A voice echoed through the void, deeper now, commanding. Aspirant… you have awakened. Claim the Echo.
Calen staggered back, his stomach churning. "What… what the fuck is this?" he whispered, though no sound came out. The world had swallowed his voice. He felt light-headed, as if gravity itself was unsure whether to hold him or let him fall.
And then a shadow moved. Not a shadow in the traditional sense—more like a smear of darkness in the corner of his vision—but it was conscious. It coalesced slowly, forming the shape of a man. Or maybe a thing that once had been a man. It had no eyes, only a hollow mask where its face should have been, and its limbs bent in impossible angles. It regarded him with… something. Curiosity? Hunger? He couldn't tell.
"Who—what—are you?" he finally forced out, voice trembling.
The thing tilted its head. I am what you carry now. I am the Echo. You called, even before you knew it.
Calen recoiled. "I didn't call anything! I… I'm not… I—"
The Echo extended a finger, brushing against his forehead, and the world wrenched itself apart. Memories, foreign yet painfully vivid, surged into him. He saw a battlefield drenched in blood, a child crying for someone long gone, the smell of fire, the sound of steel on steel. His stomach turned; he doubled over, heaving into nothing.

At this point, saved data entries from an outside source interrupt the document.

/-! ### The two reducers compute the weighted sum (rules R90, R91, R92 and R95) -/

/-- Rule R92's argument, for any values in a commutative monoid that the addition adds: after the entries `n` down to 1,
`running` has been added to `result` once an entry, and entry `b` as many times as its index says. -/
theorem runningScan_sum {α G : Type} [AddCommMonoid G] {add : α → α → α} {rep : α → G → Prop}
    (hadd : ∀ x y g h, rep x g → rep y h → rep (add x y) (g + h)) {bucket : Nat → α} {value : Nat → G} {n : Nat}
    (hb : ∀ b, 1 ≤ b → b ≤ n → rep (bucket b) (value b)) {acc : α × α} {g h : G} (hrun : rep acc.1 g)
    (hres : rep acc.2 h) :
    rep (runningScan add bucket n acc).2 (h + n • g + ∑ b ∈ Finset.Icc 1 n, b • value b) := by
  induction n generalizing acc g h with
  | zero => simpa using hres
  | succ n ih =>
    have hrun' := hadd _ _ _ _ hrun (hb (n + 1) (by omega) le_rfl)
    have hscan := ih (acc := (_, _)) (fun b h1 h2 => hb b h1 (by omega)) hrun' (hadd _ _ _ _ hres hrun')
    rw [runningScan_succ, Finset.sum_Icc_succ_top (by omega)]
    convert hscan using 1
    rw [succ_nsmul, succ_nsmul, nsmul_add]
    abel

theorem bucketReduce_sum {α G : Type} [AddCommMonoid G] {add : α → α → α} {rep : α → G → Prop}
    (hadd : ∀ x y g h, rep x g → rep y h → rep (add x y) (g + h)) {identity : α} (hid : rep identity 0)
    {bucket : Nat → α} {value : Nat → G} {n : Nat} (hb : ∀ b, 1 ≤ b → b ≤ n → rep (bucket b) (value b)) :
    rep (bucketReduce add identity bucket n) (∑ b ∈ Finset.Icc 1 n, b • value b) := by
  have hscan := runningScan_sum hadd hb (acc := (identity, identity)) hid hid
  rwa [nsmul_zero, zero_add, zero_add] at hscan

section Reducers

variable [Fact (Nat.Prime Config.p)] {P Q : Triple Nat} {S T : secp256k1.Point} {bucket : Nat → Triple Nat}
  {points : Nat → secp256k1.Point} {n : Nat}

theorem represents_pippengerReduce (hb : ∀ b, 1 ≤ b → b ≤ n → Represents (bucket b) (points b)) :
    Represents (pippengerReduce Config.idJac bucket n) (∑ b ∈ Finset.Icc 1 n, b • points b) :=
  bucketReduce_sum (fun _ _ _ _ => Represents.add) represents_idJac hb

theorem represents_addTimes (n : Nat) (hP : Represents P S) (hQ : Represents Q T) :
    Represents (addTimes Config.idJac P n Q) (T + n • S) := by
  induction n generalizing Q T with
  | zero => simpa [addTimes] using hQ
  | succ n ih =>
    have h := ih (hQ.add hP)
    rwa [add_assoc, ← succ_nsmul'] at h

/-- An empty bucket is left out, which changes nothing (rule R95). -/
theorem represents_explicitShare {b : Nat} (hb : 1 ≤ b) (hP : Represents P T) (hbucket : Represents (bucket b) S) :
    Represents (explicitShare Config.idJac bucket P b) (T + b • S) := by
  unfold explicitShare
  split
  · rename_i hid
    rw [hbucket.eq_zero_of_z_eq_zero (of_decide_eq_true hid), nsmul_zero, add_zero]
    exact hP
  · have h := hP.add (represents_addTimes (b - 1) hbucket hbucket)
    rwa [← succ_nsmul', Nat.sub_add_cancel hb] at h

theorem represents_explicitWeight (hb : ∀ b, 1 ≤ b → b ≤ n → Represents (bucket b) (points b)) :
    Represents (explicitWeight Config.idJac bucket n) (∑ b ∈ Finset.Icc 1 n, b • points b) := by
  induction n with
  | zero => exact represents_idJac
  | succ n ih =>
    have hbelow := ih fun b h1 h2 => hb b h1 (by omega)
    have h := represents_explicitShare (by omega) hbelow (hb (n + 1) (by omega) le_rfl)
    rw [Finset.sum_Icc_succ_top (by omega)]
    rwa [explicitWeight, List.range_succ, List.map_append, List.foldl_append]

end Reducers

/-- Settles O47: both reducers represent the weighted sum of the buckets in the group. -/
theorem runningSumAgreesWithExplicitWeight : Obligations.RunningSumAgreesWithExplicitWeight := by
  have := Fact.mk p_prime
  intro bucket n hb
  obtain ⟨points, hpoints⟩ := exists_points hb
  exact (represents_pippengerReduce hpoints).image.trans (represents_explicitWeight hpoints).image.symm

"Stop!" he screamed, but even that was swallowed. He felt his mind fragmenting, threads of his own memories tangling with these alien images. The sensation was unbearable. He collapsed, curling into a ball on the rooftop, tears streaking his face.
Calen… choose. Claim, or be consumed.
He swallowed. His chest heaved. Something inside him snapped—or maybe something inside him awoke. A faint heat bloomed in his chest, spreading outward, and the sigil glowed brighter. The Echo's voice became sharper, insistent. Control me. Or I will control you.
Instinct, raw and brutal, took over. He imagined grabbing the shadow, gripping it, bending it to his will. And to his disbelief, it shrieked and obeyed. The black mass contorted around his hands, forming shapes that mimicked what he wanted: shields, blades, strange appendages that twisted and stretched as if alive.
He screamed again—half fear, half exhilaration. The Echo pulsed with every heartbeat, thrumming through his veins. It was intoxicating. He hadn't felt power like this before. Not ever. The hunger, the thrill, the sheer, terrifying presence of it—it was everything and nothing at once.
And then, as quickly as it had come, it receded. The Echo floated behind him, inert but present, coiled like a predator waiting for its next command. Calen collapsed onto the rooftop, gasping, shaking, tears and sweat streaked across his face.
He could hear his own heartbeat, loud and frantic. He could feel the city, the void he'd been thrown into, the faint, lingering presence of a thousand memories that weren't his. And above all, he could feel the Echo—alive, patient, watching.
He muttered a broken laugh. "Great. Just… great. Fucking perfect."
The night sky above the ruined city seemed to press closer, as if waiting for him to do something. Anything. And in the shadows, unseen and patient, the city waited too.
Calen wasn't sure if he had survived, or if he had simply begun something far worse than death. Either way, he knew one thing for certain: nothing would ever be the same again.
The first whisper had chosen him—and he had answered.